Step #5: Take the next step.
AWS and most other welding certification providers will inform you on the same day of your exam if you passed or failed the test. If you passed the exam, you’ll be awarded your certification in some form (certificate, wallet card, etc.) at that moment. This certification immediately gives you the opportunity to pursue professional welding work. If you fail, you can schedule a retest at that moment, then go back home to practice some more. Every test and retest have an exam fee which you must pay.
Step #6: Keep your certification current.
What gets first-time welders in trouble is that most welding certifications must be recertified 2-4 times per year. Other industries require certification every 1-3 years instead. Using the American Welding Society as an example, you must submit maintenance certification paperwork, and a renewal fee, every 6 months to maintain your certification. If you miss a final deadline for this recertification, then you must retest. AWS requires your certification maintenance paperwork to be signed by your current employer.
Skills Needed to Pass Your Welding Certification
Although every welding certification exam is a little different, there are specific hands-on skills that will be evaluated at every test site.
To earn your certification, you must be able to prove that you’ve got these 5 skills:
- You can lay out a welding project. – The instructor or exam provider will ask you to lay out a project by reading and interpreting welding blueprints, sketches, and drawings that show angles, measurements, and weld types.
- You can cut metal parts. – You’ll be asked to cut out metal parts to specific shapes, then fit those parts together based on the current best practices, welding blueprint instructions, and verbal instructions offered by the exam provider.
- You can weld. – As part of the exam, you will be asked to weld metals given to you in specific positions. This process is part of the overall exam and certification. Specific certifications, such as 2-G or 4-G, are often listed in job descriptions for open career opportunities. You must prove that you can properly weld in these positions, with the correct joint, and do so consistently.
- Your weld can pass a quality test. – You may be asked to cut out metal sections from your weld to test its overall quality. A bend test may be applied to your weld to determine if your work was adequate.
- You can pass additional tests. – A knowledge test is often included with a skills-based test when pursuing a welding certification. Online courses may allow you to take the written portion at home, but you will be asked to have your welds inspected in-person, if not performed before the exam provider, before you’ll be awarded a certificate. Your work may also go through a visual inspection test, an x-ray test, and other specific tests to that type of welding you’re doing.
Each industry may have its own welding tests that are required as part of the certification process.
When you receive your certificates, every weld and weld position where you passed will be listed.
You must be certified under specific welding codes to qualify for professional positions that include welding responsibilities.
You will be asked to certify in specific welding processes, such as MIG, TIG, and Stick.

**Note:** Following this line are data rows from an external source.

-- ==== Sys2Proof/Certificates/Slice0/Obligations.lean ====
section
/-!
DEFINITION. The statements for the provers. Each docstring names the rules of the spec it formalises; where a clause states a
choice of the model, it names the log entry.
-/

open Sys2Proof Sys2Proof.Machine

/-! ## The machine as a whole -/

/-- A step with a command in front runs exactly that command, over the state with the queue's rest. With no command
waiting, a step is one cycle of the reference clock, which is the model's choice (log entry 2): the divider rises by 1,
and the cycle after 24,999 is a millisecond tick (R68). -/
def Obligations.StepRunsTheFrontCommand : Prop :=
  (∀ (s : State) (c : Instr) (rest : List Instr), s.pending = c :: rest → step s = exec c { s with pending := rest }) ∧
  (∀ s : State, s.pending = [] →
     (s.time.divider < 24999 → step s = .next { s with time := { s.time with divider := s.time.divider + 1 } }) ∧
     (24999 ≤ s.time.divider → step s = exec .millisecondTick s))

/-- Every command whose operands name what the part has answers a next state and leaves the queue alone; any other
faults (log entry 39). No command is refused. -/
def Obligations.CommandsAnswerNext : Prop :=
  ∀ (c : Instr) (s : State),
    (c.wf = true → ∃ t, exec c s = .next t ∧ t.pending = s.pending) ∧ (c.wf = false → ∃ f, exec c s = .fault f)

/-- The state after reset is that of power-on (R12, R42, R69, R84, R88, R126, R139, R151, R165, R179), with no command
waiting, and POWER_ON puts every block at the same values; the pins stand as they stood and the queue goes on (log entry
7). That the ticks counted toward the next second and minute, and the model's own fields, are then 0, empty or clear is
the model's choice (log entry 20). -/
def Obligations.ResetAndPowerOnStand : Prop :=
  (atPowerOn State.reset ∧ State.reset.pending = []) ∧
  (∀ s : State, ∃ t, exec .powerOn s = .next t ∧ atPowerOn t ∧
     (∀ l, (t.linkUnit l).line = (s.linkUnit l).line) ∧
     t.resetN = s.resetN ∧ t.tblen = s.tblen ∧ t.pending = s.pending ∧ t.powerOns = s.powerOns + 1)

/-- The four pin events (R168, R178): TBLEN_FALL takes level 2 to 1 and changes no other level; a fall of RESET_N causes
an engine reset. Nothing else changes. That a RESET_N already low is left as it is, and that RESET_N_HIGH only raises the
pin, are the model's choices (log entry 35). -/
def Obligations.PinEventsSetLevels : Prop :=
  ∀ s : State,
    (s.mgmt.level ≤ 2 →
      exec .tblenFall s =
        .next
          { s with tblen := false, mgmt := { s.mgmt with level := if s.mgmt.level = 2 then 1 else s.mgmt.level } }) ∧
    exec .tblenRise s = .next { s with tblen := true } ∧
    (s.resetN = true → exec .resetNLow s = .next { s with resetN := false, resetPending := true }) ∧
    (s.resetN = false → exec .resetNLow s = .next s) ∧
    exec .resetNHigh s = .next { s with resetN := true }

/-- An engine reset that was caused takes effect (R178): each block takes its engine-reset values (R12, R42, R84, R126,
R139, R151, R165, R179), each DRAM location written by a queued write holds the last of them, and the rest is kept. The
requesters' completions take effect (R139): the quarantine list is kept, but for a card whose restored record's write
was queued; a program whose LOAD CLEAR was in progress is initialised exactly where the queued writes were the last of
it (R12, R137); the written mark ends at the newest entry, where every entry beyond it is noted or queued (R151). The
model's choices: the outgoing queues are emptied (log entry 13); the queued writes complete in this event, in the order
queued, and a LOAD CLEAR that ends by them was not abandoned (log entry 14); the effect waits while a DONE answer of
ENGINE RESET is unsent, also where RESET_N fell (log entry 33). -/
def Obligations.EngineResetTakesEffect : Prop :=
  ∀ s : State,
    (s.resetPending = false ∨ resetAnswerWaits s = true → exec .engineResetEffect s = .next s) ∧
    (s.resetPending = true → resetAnswerWaits s = false →
      Tab.wfWith .initial s.programs = true → Tab.wfWith .initial s.slots = true →
      ∃ t, exec .engineResetEffect s = .next t ∧ t.resetPending = false ∧
        (∀ l, t.linkUnit l = { s.linkUnit l with errors := 0#8, dropped := 0, out := [] }) ∧
        (∀ l, (t.storeUnit l).intake = [] ∧
          (t.storeUnit l).pacer = { (s.storeUnit l).pacer with state := .idle, timer := 0, sent := 0 }) ∧
        t.central.fifo = [] ∧ t.dispatcher = { last := .s3, blocked := [], intakeStop := false } ∧ t.busy = [] ∧
        (∀ card w, (t.wayAt card w).valid = false ∧ (t.wayAt card w).pinned = false) ∧
        (∀ n, (t.cacheSet n).pointer = 0) ∧
        (∀ p,
          (t.program p).settings = (s.program p).settings ∧ (t.program p).openHolds = (s.program p).openHolds ∧
          (t.program p).inFlight = 0 ∧ (t.program p).drainTarget = none ∧
          ((s.program p).status ≠ .draining → (t.program p).status = (s.program p).status) ∧
          (∀ d, (s.program p).status = .draining → (s.program p).drainTarget = some d → (t.program p).status = d) ∧
          (clearOf p s = none → (t.program p).initialised = (s.program p).initialised) ∧
          (∀ c, clearOf p s = some c → restoresDrain s →
            (t.program p).initialised =
              decide (c.completed < c.count ∧ c.count ≤ c.completed + s.tmc.writes.countP (clearWriteOf p)))) ∧
        (∀ n, t.slot n = { s.slot n with issued := false }) ∧
        t.watch =
          { s.watch with
            status0 := { hit := false, last := none, count := 0 }, status1 := { hit := false, last := none, count := 0 },
            status2 := { hit := false, last := none, count := 0 }, status3 := { hit := false, last := none, count := 0 },
            park := [] } ∧
        t.mgmt =
          { level := 0, returnSize := 1, window := .closed, day := s.mgmt.day, pending := 0#8, qualifiers := 0#8,
            enabled := 0#8, inFlight := [], reading := none } ∧
        t.tmc.reads = [] ∧ t.tmc.writes = [] ∧ t.tmc.clears = [] ∧ t.tmc.restore = none ∧
        t.tmc.corrected = s.tmc.corrected ∧
        ((∀ card, restoreWaits card s = false) → t.tmc.quarantine = s.tmc.quarantine) ∧
        (∀ j, s.tmc.restore = some j → restoreWaits j.card s = true → restoresDrain s →
          t.tmc.quarantine = s.tmc.quarantine.erase j.card) ∧
        (∀ card, restoreWaits card s = false ∨ restoresDrain s →
          Tab.find t.cards card = (lastCardWrite card s.tmc.writes).or (Tab.find s.cards card)) ∧
        (∀ position, Tab.find t.ring position = (lastJournalWrite position s.tmc.writes).or (Tab.find s.ring position)) ∧
        t.journal = { s.journal with written := t.journal.written, noted := t.journal.noted } ∧
        (∀ n, n < 4294967295 →
          (s.journal.noted ++ queuedSequences s.tmc.writes).Perm
            ((List.range n).map fun k => successor^[k + 1] s.journal.written) →
          successor s.journal.written ∉ s.journal.noted → successor^[n] s.journal.written = s.journal.newest →
          t.journal.written = s.journal.newest ∧ t.journal.noted = []) ∧
        t.promotions = s.promotions ∧ t.freeList = s.freeList ∧ t.expiryList = s.expiryList ∧ t.time = s.time ∧
        t.resetN = s.resetN ∧ t.tblen = s.tblen ∧ t.pending = s.pending ∧ t.powerOns = s.powerOns)
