@[simp] theorem State.withResetPending_pending (s : State) (v : Bool) : (s.withResetPending v).pending = s.pending := rfl
@[simp] theorem State.withResetPending_resetN (s : State) (v : Bool) : (s.withResetPending v).resetN = s.resetN := rfl
@[simp] theorem State.withResetPending_tblen (s : State) (v : Bool) : (s.withResetPending v).tblen = s.tblen := rfl
@[simp] theorem State.withResetPending_resetPending (s : State) (v : Bool) : (s.withResetPending v).resetPending = v := rfl
@[simp] theorem State.withResetPending_stores (s : State) (v : Bool) : (s.withResetPending v).stores = s.stores := rfl
@[simp] theorem State.withResetPending_central (s : State) (v : Bool) : (s.withResetPending v).central = s.central := rfl
@[simp] theorem State.withResetPending_dispatcher (s : State) (v : Bool) : (s.withResetPending v).dispatcher = s.dispatcher := rfl
@[simp] theorem State.withResetPending_busy (s : State) (v : Bool) : (s.withResetPending v).busy = s.busy := rfl
@[simp] theorem State.withResetPending_programs (s : State) (v : Bool) : (s.withResetPending v).programs = s.programs := rfl
@[simp] theorem State.withResetPending_promotions (s : State) (v : Bool) : (s.withResetPending v).promotions = s.promotions := rfl
@[simp] theorem State.withResetPending_slots (s : State) (v : Bool) : (s.withResetPending v).slots = s.slots := rfl
@[simp] theorem State.withResetPending_freeList (s : State) (v : Bool) : (s.withResetPending v).freeList = s.freeList := rfl
@[simp] theorem State.withResetPending_expiryList (s : State) (v : Bool) : (s.withResetPending v).expiryList = s.expiryList := rfl
@[simp] theorem State.withResetPending_time (s : State) (v : Bool) : (s.withResetPending v).time = s.time := rfl
@[simp] theorem State.withResetPending_cache (s : State) (v : Bool) : (s.withResetPending v).cache = s.cache := rfl
@[simp] theorem State.withResetPending_tmc (s : State) (v : Bool) : (s.withResetPending v).tmc = s.tmc := rfl
@[simp] theorem State.withResetPending_cards (s : State) (v : Bool) : (s.withResetPending v).cards = s.cards := rfl
@[simp] theorem State.withResetPending_ring (s : State) (v : Bool) : (s.withResetPending v).ring = s.ring := rfl
@[simp] theorem State.withResetPending_journal (s : State) (v : Bool) : (s.withResetPending v).journal = s.journal := rfl
@[simp] theorem State.withResetPending_watch (s : State) (v : Bool) : (s.withResetPending v).watch = s.watch := rfl
@[simp] theorem State.withResetPending_mgmt (s : State) (v : Bool) : (s.withResetPending v).mgmt = s.mgmt := rfl
@[simp] theorem State.withResetPending_powerOns (s : State) (v : Bool) : (s.withResetPending v).powerOns = s.powerOns := rfl
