-- ==== Sys2Proof/Laws/Frames.lean ====
section
/-!
SUPPORT. The frame of each shared operation: one lemma for each field it leaves alone.
-/

namespace Sys2Proof.Machine

/-! ## handStore: changes stores -/

@[simp] theorem handStore_pending (l : StoreLink) (p : OutParcel) (s : State) : (handStore l p s).pending = s.pending := rfl
@[simp] theorem handStore_resetN (l : StoreLink) (p : OutParcel) (s : State) : (handStore l p s).resetN = s.resetN := rfl
@[simp] theorem handStore_tblen (l : StoreLink) (p : OutParcel) (s : State) : (handStore l p s).tblen = s.tblen := rfl
@[simp] theorem handStore_resetPending (l : StoreLink) (p : OutParcel) (s : State) : (handStore l p s).resetPending = s.resetPending := rfl
@[simp] theorem handStore_central (l : StoreLink) (p : OutParcel) (s : State) : (handStore l p s).central = s.central := rfl
@[simp] theorem handStore_dispatcher (l : StoreLink) (p : OutParcel) (s : State) : (handStore l p s).dispatcher = s.dispatcher := rfl
@[simp] theorem handStore_busy (l : StoreLink) (p : OutParcel) (s : State) : (handStore l p s).busy = s.busy := rfl
@[simp] theorem handStore_programs (l : StoreLink) (p : OutParcel) (s : State) : (handStore l p s).programs = s.programs := rfl
@[simp] theorem handStore_promotions (l : StoreLink) (p : OutParcel) (s : State) : (handStore l p s).promotions = s.promotions := rfl
@[simp] theorem handStore_slots (l : StoreLink) (p : OutParcel) (s : State) : (handStore l p s).slots = s.slots := rfl
@[simp] theorem handStore_freeList (l : StoreLink) (p : OutParcel) (s : State) : (handStore l p s).freeList = s.freeList := rfl
@[simp] theorem handStore_expiryList (l : StoreLink) (p : OutParcel) (s : State) : (handStore l p s).expiryList = s.expiryList := rfl
@[simp] theorem handStore_time (l : StoreLink) (p : OutParcel) (s : State) : (handStore l p s).time = s.time := rfl
@[simp] theorem handStore_cache (l : StoreLink) (p : OutParcel) (s : State) : (handStore l p s).cache = s.cache := rfl
@[simp] theorem handStore_tmc (l : StoreLink) (p : OutParcel) (s : State) : (handStore l p s).tmc = s.tmc := rfl
@[simp] theorem handStore_cards (l : StoreLink) (p : OutParcel) (s : State) : (handStore l p s).cards = s.cards := rfl
@[simp] theorem handStore_ring (l : StoreLink) (p : OutParcel) (s : State) : (handStore l p s).ring = s.ring := rfl
@[simp] theorem handStore_journal (l : StoreLink) (p : OutParcel) (s : State) : (handStore l p s).journal = s.journal := rfl
@[simp] theorem handStore_watch (l : StoreLink) (p : OutParcel) (s : State) : (handStore l p s).watch = s.watch := rfl
@[simp] theorem handStore_mgmt (l : StoreLink) (p : OutParcel) (s : State) : (handStore l p s).mgmt = s.mgmt := rfl
@[simp] theorem handStore_powerOns (l : StoreLink) (p : OutParcel) (s : State) : (handStore l p s).powerOns = s.powerOns := rfl
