theorem receive_sent :
    receive l (encodeParcel kind ret payload) s =
      receiveFramed l (headerOf kind ret payload.length) (encodeParcel kind ret payload) s := by
  rw [receive_framed up high (frame_encodeParcel hk hr hl), recordCorrected_clean]

theorem receive_sent_unexpected (named : kind ≠ 0) (h : acceptedKind l kind = false) :
    receive l (encodeParcel kind ret payload) s = recordError l .unexpectedKind s := by
  rw [receive_sent up high hk hr hl]
  exact receiveFramed_unexpected (by rwa [headerKind_headerOf hk]) (by rwa [headerKind_headerOf hk])

theorem receive_sent_accepted (h : acceptedKind l kind = true) :
    receive l (encodeParcel kind ret payload) s = handOn l (headerOf kind ret payload.length) payload s := by
  rw [receive_sent up high hk hr hl, receiveFramed_accepted (by rwa [headerKind_headerOf hk]), payloadOk_encodeParcel hk hr,
    payloadOf_encodeParcel hk hr, if_pos rfl]

end Sent

/-- The five reception commands run one reception (log entry 6). -/
theorem exec_reception {s : State} {l : Link} {bytes : List Byte} {c : Instr}
    (h : c = .idle l bytes ∨ c = .unexpectedKind l bytes ∨ (∃ k, l = .store k ∧ c = .request k bytes) ∨
      (l = .central ∧ (c = .answer bytes ∨ c = .mgmt bytes))) :
    exec c s = .next (receive l bytes s) := by
  obtain rfl | rfl | ⟨k, rfl, rfl⟩ | ⟨rfl, rfl | rfl⟩ := h <;> rfl

/-- A kind other than those a link accepts (R155). -/
theorem acceptedKind_eq_false {l : Link} {kind : Nat}
    (h : (∃ k, l = .store k ∧ kind ≠ 0 ∧ kind ≠ 1) ∨ (l = .central ∧ kind ≠ 0 ∧ kind ≠ 2 ∧ kind ≠ 3)) :
    kind ≠ 0 ∧ acceptedKind l kind = false := by
  obtain ⟨k, rfl, named, request⟩ | ⟨rfl, named, answer, mgmt⟩ := h
  · exact ⟨named, beq_false_of_ne request⟩
  · exact ⟨named, Bool.or_eq_false_iff.2 ⟨beq_false_of_ne answer, beq_false_of_ne mgmt⟩⟩

/-- Settles O14: a clause for each check, in the order of the reception. -/
theorem receptionChecksInOrder : Obligations.ReceptionChecksInOrder := by
  refine ⟨fun s l bytes c reception => ?_, fun s l kind ret payload up high hk hr hl => ⟨?_, fun unexpected => ?_⟩⟩
  · rw [exec_reception reception]
    refine ⟨fun stopped => congrArg _ (receive_stopped stopped), fun up high => ⟨fun bad => ?_, fun fixed bad => ?_,
      fun fixed h framed => ⟨fun idle => ?_, fun named unaccepted => ?_, fun accepted failing => ?_⟩⟩⟩
    · rw [receive_headerBad up high bad]
    · rw [receive_lengthBad up high bad]
      rfl
    · rw [receive_framed up high framed, receiveFramed_idle idle]
      rfl
    · rw [receive_framed up high framed, receiveFramed_unexpected named unaccepted]
      rfl
    · rw [receive_framed up high framed, receiveFramed_accepted accepted, failing]
      rfl
  · have idle : headerKind (headerOf 0 ret payload.length) = 0 := headerKind_headerOf (by decide)
    exact congrArg Host.Outcome.next ((receive_sent up high (by decide) hr hl).trans (receiveFramed_idle idle))
  · obtain ⟨named, unaccepted⟩ := acceptedKind_eq_false unexpected
    exact congrArg Host.Outcome.next (receive_sent_unexpected up high hk hr hl named unaccepted)
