-- ==== Sys2Proof/Machine/State.lean ====
section
/-! DEFINITION. The state of DCFB (10_state.md), its inputs from outside, the observed transport stream, and reset. -/

namespace Sys2Proof.Machine

/-- The frame-buffer array `B` (R21): (address, byte) pairs in one canonical form, addresses strictly rising and no
byte equal to 0x00, which is what an unlisted address reads as (log entry 8). -/
abbrev Memory := List Host.Cell

/-- The hidden encoder sequencer (R27): the position of an ENC_INIT or ENC_REFRESH in progress. -/
inductive Sequencer where
  | idle
  /-- broadcast index of ENC_INIT, 0..3 -/
  | init (i : Nat)
  /-- row register 1..8 and target segment 0..N_SEG−1 of ENC_REFRESH -/
  | refresh (r t : Nat)
  deriving DecidableEq, Repr

/-- What the transport does with one transaction: "a free input of the step" (R120), or no answer at all (R171, U6). -/
inductive TxAnswer where
  | ok
  | fail
  | silent
  deriving DecidableEq, Repr

/-- How a transaction handed to the transport ended: answered OK, answered FAIL, or cut short by reset (R161). -/
inductive TxEnd where
  | ok
  | fail
  | cut
  deriving DecidableEq, Repr

/-- One bus transaction: its bytes in the order sent (R67) and how it ended. -/
structure TxRecord where
  bytes : List Byte
  ended : TxEnd
  deriving DecidableEq, Repr

/-- One thing the host does (R20, R65, R160, R161). -/
inductive HostEvent where
  /-- presents a command word with `cmd_valid` = 1 -/
  | command (w : Word)
  /-- asserts `rst` while no command runs -/
  | rst
  /-- presents a command word, and asserts `rst` before its response, once `k` of its transactions have been answered -/
  | commandCutByRst (w : Word) (k : Nat)
  deriving DecidableEq, Repr

/-- Everything the machine holds. `cfg` is the argument of R8, never written. `mem` to `seq` are DCFB's state. `hostIn`,
`txScript` and `txRest` are inputs from outside and `txLog` is the transport stream as observed (log entries 4, 5, 7). -/
structure State where
  cfg : Config
  /-- `B` (R21). -/
  mem : Memory
  /-- `S`, the segment-count register (R23). -/
  segCount : Nat
  /-- `RSP_STATUS` (R25). -/
  rspStatus : BitVec 3
  /-- `RSP_DATA` (R25). -/
  rspData : Data
  /-- `rsp_valid` (R66). -/
  rspValid : Bool
  /-- `BUSY` (R26). -/
  busy : Bool
  /-- The encoder sequencer (R27). -/
  seq : Sequencer
  /-- What the host does next, oldest first. -/
  hostIn : List HostEvent
  /-- The transport's next answers, oldest first. -/
  txScript : List TxAnswer
  /-- The transport's answer once `txScript` is used up. -/
  txRest : TxAnswer
  /-- Every transaction handed to the transport, oldest first. -/
  txLog : List TxRecord
  deriving DecidableEq, Repr

/-- Why the machine is stuck. -/
inductive Fault where
  /-- Raised by ENC_INIT and ENC_REFRESH when the transport never answers a transaction: "DCFB stays `BUSY` forever ...
  and a model must not step past it" (R171, U6). Safe: the model stops where the hardware waits. -/
  | transportSilent
  deriving DecidableEq, Repr

/-- Why the model gives no step. -/
inductive Refusal where
  /-- Raised by `exec` for a command with no meaning yet; no arm does. Safe. -/
  | notModelled (mnemonic : String)
  /-- Raised by `step` for parameters outside R8's bounds: "no model exists for such a configuration" (U9). Safe. -/
  | illegalConfiguration
  deriving DecidableEq, Repr

/-- The machine built with parameters `c`, right after reset (R30), before any input. -/
def State.resetWith (c : Config) : State where
  cfg := c
  mem := []
  segCount := 0
  rspStatus := 0
  rspData := 0
  rspValid := false
  busy := false
  seq := .idle
  hostIn := []
  txScript := []
  txRest := .ok
  txLog := []

/-- The machine right after reset (R30), with the parameters of `Config.default`. -/
def State.reset : State := State.resetWith Config.default

end Sys2Proof.Machine
end

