-- ==== Sys2Proof/Machine/Ops.lean ====
section
/-! DEFINITION. The named operations over `B`, the response registers and the transport (R11, R120, R141, R160). -/

namespace Sys2Proof.Machine

/-! ### The array `B` -/

/-- What an address with no entry reads as (DESIGN CHOICE, log entry 8; never observed, R21). -/
def fillByte : Byte := 0x00

/-- The byte at an address. -/
def Memory.read : Memory → Nat → Byte
  | [], _ => fillByte
  | (a, v) :: m, k => if a = k then v else Memory.read m k

/-- The memory without any entry for `k`. -/
def Memory.erase (m : Memory) (k : Nat) : Memory := m.filter (fun c => decide (c.1 ≠ k))

/-- Put an entry in its place among rising addresses. -/
def Memory.insert : Memory → Nat → Byte → Memory
  | [], k, v => [(k, v)]
  | (a, b) :: m, k, v => if k < a then (k, v) :: (a, b) :: m else (a, b) :: Memory.insert m k v

/-- Write one byte; writing `fillByte` leaves no entry, so that equal memories are equal lists. -/
def Memory.write (m : Memory) (k : Nat) (v : Byte) : Memory :=
  if v = fillByte then m.erase k else Memory.insert (m.erase k) k v

/-- Every entry of the list lies above `k` and is not `fillByte`, and addresses rise strictly. -/
def Memory.wfAbove : Option Nat → Memory → Bool
  | _, [] => true
  | none, (a, v) :: m => decide (v ≠ fillByte) && Memory.wfAbove (some a) m
  | some k, (a, v) :: m => decide (k < a) && decide (v ≠ fillByte) && Memory.wfAbove (some a) m

/-- The canonical form: addresses strictly rising, no entry equal to `fillByte`. -/
def Memory.wf (m : Memory) : Bool := Memory.wfAbove none m

/-- The address of byte (y, seg): row-major, a row being S_MAX bytes long (R21, R22; DESIGN CHOICE, log entry 9). -/
def cellAddr (c : Config) (y seg : Nat) : Nat := y * c.sMax + seg

/-- `MemRead((y, seg), 1)` (R11). -/
def memRead (s : State) (y seg : Nat) : Byte := s.mem.read (cellAddr s.cfg y seg)

/-- `MemWrite((y, seg), 1, v)` (R11). -/
def memWrite (s : State) (y seg : Nat) (v : Byte) : State :=
  { s with mem := s.mem.write (cellAddr s.cfg y seg) v }

/-- The address is that of a byte (y, seg) with y < 8 and lo ≤ seg < hi. -/
def inSegments (c : Config) (lo hi a : Nat) : Bool :=
  decide (a / c.sMax < 8) && decide (lo ≤ a % c.sMax) && decide (a % c.sMax < hi)

/-- `for y in 0..7: for seg in lo..hi-1: MemWrite((y, seg), 1, 0x00)`, all at once
(`zeroSegments_eq_loop` in Laws/Memory.lean proves it equal to that loop). -/
def zeroSegments (lo hi : Nat) (s : State) : State :=
  { s with mem := s.mem.filter (fun cell => !inSegments s.cfg lo hi cell.1) }

/-! ### The response registers -/

/-- The end of every command (R25, R66): both response registers are written, `rsp_valid` is 1 and `BUSY` is 0. -/
def complete (st : Status) (d : Data) (s : State) : State :=
  { s with rspStatus := statusCode st, rspData := d, rspValid := true, busy := false }

/-- `respond(d)` (R11): status OK and data `d`. -/
def respond (d : Data) (s : State) : State := complete .ok d s

/-- `raise <Status>` (R141): DCFB's one way to take an error. The status is written, `RSP_DATA` is 0x0000, nothing is
saved or vectored (R146). -/
def raise (st : Status) (s : State) : State := complete st 0 s

/-- Acceptance of a command (R26, R65, R66): `BUSY` is 1 and the previous response is gone. -/
def accept (s : State) : State := { s with busy := true, rspValid := false }

/-- `cmd_ready` = NOT `BUSY` (R65). -/
def cmdReady (s : State) : Bool := !s.busy

/-- `rst` (R30, R160): every register of DCFB takes its reset value. The bytes of `B` are unspecified and not visible;
the model keeps them (DESIGN CHOICE, log entry 8). Parameters, pending inputs and the stream already sent stay. -/
def hardReset (s : State) : State :=
  { s with segCount := 0, rspStatus := 0, rspData := 0, rspValid := false, busy := false, seq := .idle }

/-! ### The transport -/

/-- The transport's answer to the `n`-th transaction from now (R120). -/
def answerAt (s : State) (n : Nat) : TxAnswer := s.txScript.getD n s.txRest

/-- Add a transaction to the observed stream. -/
def logTx (bytes : List Byte) (e : TxEnd) (s : State) : State := { s with txLog := s.txLog ++ [⟨bytes, e⟩] }

/-- How a run of transactions went. -/
inductive Sent where
  /-- every one was answered OK -/
  | allOk (s : State)
  /-- the last one sent was answered FAIL -/
  | failed (s : State)
  /-- the transaction `bytes` is never answered -/
  | hung (bytes : List Byte) (s : State)

/-- `Transmit` of each frame of a plan in order, the sequencer standing at the frame's position (R27, R120): stops at
the first transaction not answered OK (R121). -/
def transmitAll : List (Sequencer × List Byte) → State → Sent
  | [], s => .allOk s
  | (pos, bytes) :: rest, s =>
    let s' := { s with seq := pos, txScript := s.txScript.tail }
    match answerAt s 0 with
    | .ok => transmitAll rest (logTx bytes .ok s')
    | .fail => .failed (logTx bytes .fail s')
    | .silent => .hung bytes s'

/-- The end of an encoder command: the sequencer is idle (R27) and the status says how the transactions went (R121). A
transaction that is never answered leaves DCFB stuck (R171). -/
def finishTransmit : Sent → Host.Outcome State Fault Refusal
  | .allOk s => .next (respond 0 { s with seq := .idle })
  | .failed s => .next (raise .ioError { s with seq := .idle })
  | .hung _ _ => .fault .transportSilent

/-- What the first `k` transactions of a plan do before `rst` cuts the command off, and the transaction then in progress
(R161). -/
def transmitUntilCut (k : Nat) (plan : List (Sequencer × List Byte)) (s : State) : State :=
  match transmitAll (plan.take k) s with
  | .allOk s' =>
    match plan[k]? with
    | some (_, bytes) => logTx bytes .cut s'
    | none => s'
  | .failed s' => s'
  | .hung bytes s' => logTx bytes .cut s'

end Sys2Proof.Machine
end

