-- ==== Sys2Proof/Machine/Step.lean ====
section
/-! DEFINITION. One step: the next event of the host, a whole command being one step (R47, R170). -/

namespace Sys2Proof.Machine

/-- One step of DCFB. -/
def step (s : State) : Host.Outcome State Fault Refusal := stepHost s

/-- `s` with the table word standing where `step` takes its next command: first among the host's pending events, BUSY
being 0 so that it is accepted (log entry 4). -/
def State.withFetchWord (s : State) (nbits w : Nat) : State := presentWord (wordOfTable nbits w) s

end Sys2Proof.Machine
end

Different types of welding, such as boilers or pipes, are part of the certification process.
You must also certify your skills on different metal types and thicknesses.
Each certification code provides its own set of standards, skills, and rules which must be met. There are hundreds of different codes available, so a complete list of them is impractical. A list of the common codes and how they’re used from AWS, ASME, API, and the U.S. Department of Defense is available here for reference.
Earning a welding certification will open new career pathways to explore. Find what options are available locally, check online for affordable resources, then begin your pursuit of fun and meaningful career.